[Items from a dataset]
---+---
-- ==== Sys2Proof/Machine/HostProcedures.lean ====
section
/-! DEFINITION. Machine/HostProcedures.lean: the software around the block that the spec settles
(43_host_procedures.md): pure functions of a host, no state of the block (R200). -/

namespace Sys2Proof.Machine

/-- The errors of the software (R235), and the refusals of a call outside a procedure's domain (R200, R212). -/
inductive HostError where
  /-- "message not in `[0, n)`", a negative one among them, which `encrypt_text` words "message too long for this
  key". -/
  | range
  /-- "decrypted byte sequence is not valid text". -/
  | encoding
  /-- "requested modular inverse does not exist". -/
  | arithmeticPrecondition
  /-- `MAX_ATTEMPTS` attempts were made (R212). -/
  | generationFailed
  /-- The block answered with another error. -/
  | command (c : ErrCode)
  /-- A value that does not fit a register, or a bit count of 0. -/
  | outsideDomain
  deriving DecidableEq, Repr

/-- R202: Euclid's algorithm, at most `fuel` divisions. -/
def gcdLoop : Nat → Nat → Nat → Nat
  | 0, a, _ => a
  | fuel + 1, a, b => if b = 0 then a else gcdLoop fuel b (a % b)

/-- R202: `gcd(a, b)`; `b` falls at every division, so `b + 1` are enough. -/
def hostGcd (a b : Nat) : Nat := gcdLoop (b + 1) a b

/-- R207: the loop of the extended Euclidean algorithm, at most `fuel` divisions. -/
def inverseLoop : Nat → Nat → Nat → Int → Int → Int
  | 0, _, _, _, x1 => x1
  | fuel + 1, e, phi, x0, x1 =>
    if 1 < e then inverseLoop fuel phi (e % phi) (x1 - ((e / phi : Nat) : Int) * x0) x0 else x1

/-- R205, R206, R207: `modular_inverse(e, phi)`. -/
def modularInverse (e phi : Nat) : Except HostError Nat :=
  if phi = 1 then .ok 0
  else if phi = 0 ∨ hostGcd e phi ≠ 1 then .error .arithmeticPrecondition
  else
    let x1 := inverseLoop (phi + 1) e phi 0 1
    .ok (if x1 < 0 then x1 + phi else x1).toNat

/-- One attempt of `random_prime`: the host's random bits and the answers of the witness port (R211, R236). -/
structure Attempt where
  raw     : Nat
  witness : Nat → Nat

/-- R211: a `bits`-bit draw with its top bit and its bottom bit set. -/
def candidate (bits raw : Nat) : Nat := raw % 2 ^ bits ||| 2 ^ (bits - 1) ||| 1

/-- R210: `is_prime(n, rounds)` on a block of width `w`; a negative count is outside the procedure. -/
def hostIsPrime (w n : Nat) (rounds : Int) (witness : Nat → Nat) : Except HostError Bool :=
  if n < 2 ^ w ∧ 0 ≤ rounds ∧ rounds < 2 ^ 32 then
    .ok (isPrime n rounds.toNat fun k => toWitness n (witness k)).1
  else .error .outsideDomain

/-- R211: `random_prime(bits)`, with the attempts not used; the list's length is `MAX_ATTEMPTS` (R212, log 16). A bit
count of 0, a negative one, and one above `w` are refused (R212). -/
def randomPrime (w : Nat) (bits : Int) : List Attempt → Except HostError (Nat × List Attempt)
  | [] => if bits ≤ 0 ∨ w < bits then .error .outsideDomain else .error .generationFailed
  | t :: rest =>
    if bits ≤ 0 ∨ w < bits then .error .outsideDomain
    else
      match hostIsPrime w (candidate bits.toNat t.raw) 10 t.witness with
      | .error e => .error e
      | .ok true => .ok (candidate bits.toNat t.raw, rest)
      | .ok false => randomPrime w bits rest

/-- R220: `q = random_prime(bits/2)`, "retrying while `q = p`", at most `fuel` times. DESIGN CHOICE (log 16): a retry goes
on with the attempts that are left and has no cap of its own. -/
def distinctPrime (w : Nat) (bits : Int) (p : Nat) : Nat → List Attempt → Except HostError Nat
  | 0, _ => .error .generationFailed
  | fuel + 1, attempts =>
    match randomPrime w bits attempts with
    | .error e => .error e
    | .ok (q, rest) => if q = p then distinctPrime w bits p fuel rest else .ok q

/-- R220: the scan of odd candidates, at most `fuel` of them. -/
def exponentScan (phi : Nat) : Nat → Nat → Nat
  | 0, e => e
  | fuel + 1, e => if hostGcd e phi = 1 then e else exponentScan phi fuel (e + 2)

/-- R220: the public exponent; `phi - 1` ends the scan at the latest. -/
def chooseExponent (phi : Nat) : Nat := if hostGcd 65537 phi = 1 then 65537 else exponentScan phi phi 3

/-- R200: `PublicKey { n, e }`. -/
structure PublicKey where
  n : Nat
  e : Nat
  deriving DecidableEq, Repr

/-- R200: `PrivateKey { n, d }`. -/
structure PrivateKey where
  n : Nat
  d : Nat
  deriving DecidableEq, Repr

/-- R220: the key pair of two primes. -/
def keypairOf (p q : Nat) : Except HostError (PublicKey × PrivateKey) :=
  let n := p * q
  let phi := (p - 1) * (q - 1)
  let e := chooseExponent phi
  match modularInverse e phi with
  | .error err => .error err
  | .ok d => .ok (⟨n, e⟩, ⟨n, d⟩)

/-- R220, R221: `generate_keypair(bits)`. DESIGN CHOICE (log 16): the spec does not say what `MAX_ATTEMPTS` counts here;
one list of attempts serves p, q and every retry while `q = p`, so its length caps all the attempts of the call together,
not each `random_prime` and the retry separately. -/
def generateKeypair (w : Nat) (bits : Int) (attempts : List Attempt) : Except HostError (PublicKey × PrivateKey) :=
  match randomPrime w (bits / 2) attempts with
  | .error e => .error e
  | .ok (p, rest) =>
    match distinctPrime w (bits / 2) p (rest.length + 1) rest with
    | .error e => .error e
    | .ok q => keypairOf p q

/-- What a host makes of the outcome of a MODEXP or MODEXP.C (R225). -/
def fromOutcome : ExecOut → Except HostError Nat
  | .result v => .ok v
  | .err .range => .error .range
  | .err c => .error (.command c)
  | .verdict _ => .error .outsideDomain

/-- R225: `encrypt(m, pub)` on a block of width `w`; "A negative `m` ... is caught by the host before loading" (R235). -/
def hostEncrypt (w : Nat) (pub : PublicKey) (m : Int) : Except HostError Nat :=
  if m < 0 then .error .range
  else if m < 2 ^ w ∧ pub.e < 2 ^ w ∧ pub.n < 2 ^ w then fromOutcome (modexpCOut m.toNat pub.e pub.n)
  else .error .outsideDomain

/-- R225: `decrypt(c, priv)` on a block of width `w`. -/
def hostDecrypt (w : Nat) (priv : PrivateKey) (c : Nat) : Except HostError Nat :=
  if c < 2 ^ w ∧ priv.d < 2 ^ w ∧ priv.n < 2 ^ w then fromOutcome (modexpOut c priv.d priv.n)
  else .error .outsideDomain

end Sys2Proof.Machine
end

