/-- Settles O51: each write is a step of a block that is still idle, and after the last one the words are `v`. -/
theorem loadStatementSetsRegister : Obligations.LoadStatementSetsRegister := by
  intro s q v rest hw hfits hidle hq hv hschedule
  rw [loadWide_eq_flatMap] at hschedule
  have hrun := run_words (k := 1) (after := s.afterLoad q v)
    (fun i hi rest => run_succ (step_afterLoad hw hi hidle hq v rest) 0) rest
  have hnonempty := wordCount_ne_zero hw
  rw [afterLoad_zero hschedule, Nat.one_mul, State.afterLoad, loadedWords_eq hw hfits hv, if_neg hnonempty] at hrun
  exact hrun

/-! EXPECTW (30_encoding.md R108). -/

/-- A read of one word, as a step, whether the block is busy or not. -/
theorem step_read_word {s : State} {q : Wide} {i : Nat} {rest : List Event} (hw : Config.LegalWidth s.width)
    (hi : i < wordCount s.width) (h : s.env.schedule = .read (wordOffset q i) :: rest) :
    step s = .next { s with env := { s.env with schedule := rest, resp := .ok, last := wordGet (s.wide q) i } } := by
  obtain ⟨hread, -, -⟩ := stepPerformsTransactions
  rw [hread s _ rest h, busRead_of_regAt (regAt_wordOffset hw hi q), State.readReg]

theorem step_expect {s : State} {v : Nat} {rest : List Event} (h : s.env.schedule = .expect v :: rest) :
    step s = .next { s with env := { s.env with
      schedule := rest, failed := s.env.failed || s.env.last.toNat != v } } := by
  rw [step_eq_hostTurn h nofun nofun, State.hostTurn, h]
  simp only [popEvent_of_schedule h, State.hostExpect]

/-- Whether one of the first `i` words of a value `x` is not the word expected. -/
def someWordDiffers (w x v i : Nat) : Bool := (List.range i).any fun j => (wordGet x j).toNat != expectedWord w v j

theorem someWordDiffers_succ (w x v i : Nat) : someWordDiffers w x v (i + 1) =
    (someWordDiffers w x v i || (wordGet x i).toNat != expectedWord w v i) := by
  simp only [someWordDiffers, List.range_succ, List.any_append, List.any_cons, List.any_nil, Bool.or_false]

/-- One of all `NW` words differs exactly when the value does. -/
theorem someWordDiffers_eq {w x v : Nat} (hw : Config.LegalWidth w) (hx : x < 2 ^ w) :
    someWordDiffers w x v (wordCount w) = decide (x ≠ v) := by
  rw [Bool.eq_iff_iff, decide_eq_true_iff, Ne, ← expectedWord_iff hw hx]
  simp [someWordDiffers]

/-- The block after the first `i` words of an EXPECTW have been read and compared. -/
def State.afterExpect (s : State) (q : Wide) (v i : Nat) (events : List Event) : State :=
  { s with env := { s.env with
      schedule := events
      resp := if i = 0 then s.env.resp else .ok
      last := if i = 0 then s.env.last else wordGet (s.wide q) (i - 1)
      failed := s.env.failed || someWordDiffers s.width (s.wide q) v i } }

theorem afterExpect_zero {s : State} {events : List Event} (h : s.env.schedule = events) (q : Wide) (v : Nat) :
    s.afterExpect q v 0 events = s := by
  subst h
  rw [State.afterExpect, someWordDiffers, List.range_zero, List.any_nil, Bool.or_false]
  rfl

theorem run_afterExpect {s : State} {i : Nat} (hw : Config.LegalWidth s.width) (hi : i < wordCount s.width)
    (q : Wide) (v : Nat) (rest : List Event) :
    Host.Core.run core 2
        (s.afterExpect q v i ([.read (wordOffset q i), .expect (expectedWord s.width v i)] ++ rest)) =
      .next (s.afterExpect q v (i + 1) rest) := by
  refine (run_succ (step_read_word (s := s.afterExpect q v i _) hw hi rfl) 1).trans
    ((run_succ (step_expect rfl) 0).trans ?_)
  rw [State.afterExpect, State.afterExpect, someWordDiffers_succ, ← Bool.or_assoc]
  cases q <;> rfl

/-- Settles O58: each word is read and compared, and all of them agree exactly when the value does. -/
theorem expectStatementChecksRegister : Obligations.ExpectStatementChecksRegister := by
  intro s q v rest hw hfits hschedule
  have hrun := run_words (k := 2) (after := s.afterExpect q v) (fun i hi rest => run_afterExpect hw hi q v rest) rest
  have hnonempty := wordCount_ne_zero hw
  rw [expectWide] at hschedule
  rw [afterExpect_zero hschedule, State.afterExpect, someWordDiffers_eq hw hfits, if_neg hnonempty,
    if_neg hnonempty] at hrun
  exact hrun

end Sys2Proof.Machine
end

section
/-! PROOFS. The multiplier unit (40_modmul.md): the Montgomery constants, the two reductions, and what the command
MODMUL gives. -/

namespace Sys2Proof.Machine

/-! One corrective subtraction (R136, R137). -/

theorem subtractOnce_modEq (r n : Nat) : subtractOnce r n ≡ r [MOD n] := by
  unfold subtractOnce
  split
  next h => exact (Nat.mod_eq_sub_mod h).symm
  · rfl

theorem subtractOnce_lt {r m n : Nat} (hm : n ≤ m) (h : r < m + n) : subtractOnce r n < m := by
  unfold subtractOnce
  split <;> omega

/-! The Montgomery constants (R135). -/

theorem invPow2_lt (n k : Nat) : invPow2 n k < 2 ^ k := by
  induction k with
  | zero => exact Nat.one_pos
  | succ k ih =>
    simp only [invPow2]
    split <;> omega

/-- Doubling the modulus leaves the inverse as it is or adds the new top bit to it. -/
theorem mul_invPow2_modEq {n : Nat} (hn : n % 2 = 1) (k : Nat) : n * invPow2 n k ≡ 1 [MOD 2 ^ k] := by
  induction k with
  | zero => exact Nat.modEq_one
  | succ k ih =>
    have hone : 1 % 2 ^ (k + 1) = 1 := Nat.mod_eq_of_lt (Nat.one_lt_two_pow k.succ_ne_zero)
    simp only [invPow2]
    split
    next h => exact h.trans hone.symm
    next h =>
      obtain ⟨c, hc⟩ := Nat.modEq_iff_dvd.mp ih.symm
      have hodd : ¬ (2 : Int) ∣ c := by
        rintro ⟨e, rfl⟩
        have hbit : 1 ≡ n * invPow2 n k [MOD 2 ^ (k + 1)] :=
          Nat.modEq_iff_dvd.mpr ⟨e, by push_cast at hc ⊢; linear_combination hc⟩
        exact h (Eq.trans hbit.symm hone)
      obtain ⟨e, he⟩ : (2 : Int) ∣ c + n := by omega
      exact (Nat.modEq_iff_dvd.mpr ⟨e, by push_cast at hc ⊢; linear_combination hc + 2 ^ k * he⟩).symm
---+---
• **Task to carry out**
Give back, exactly as written, the stretch from the line with "Settles O51: each" through the line with "have hrun := run_words (k := 1)", and no other lines from the records above.

• **Written answer**
/-- Settles O51: each write is a step of a block that is still idle, and after the last one the words are `v`. -/
theorem loadStatementSetsRegister : Obligations.LoadStatementSetsRegister := by
  intro s q v rest hw hfits hidle hq hv hschedule
  rw [loadWide_eq_flatMap] at hschedule
  have hrun := run_words (k := 1) (after := s.afterLoad q v)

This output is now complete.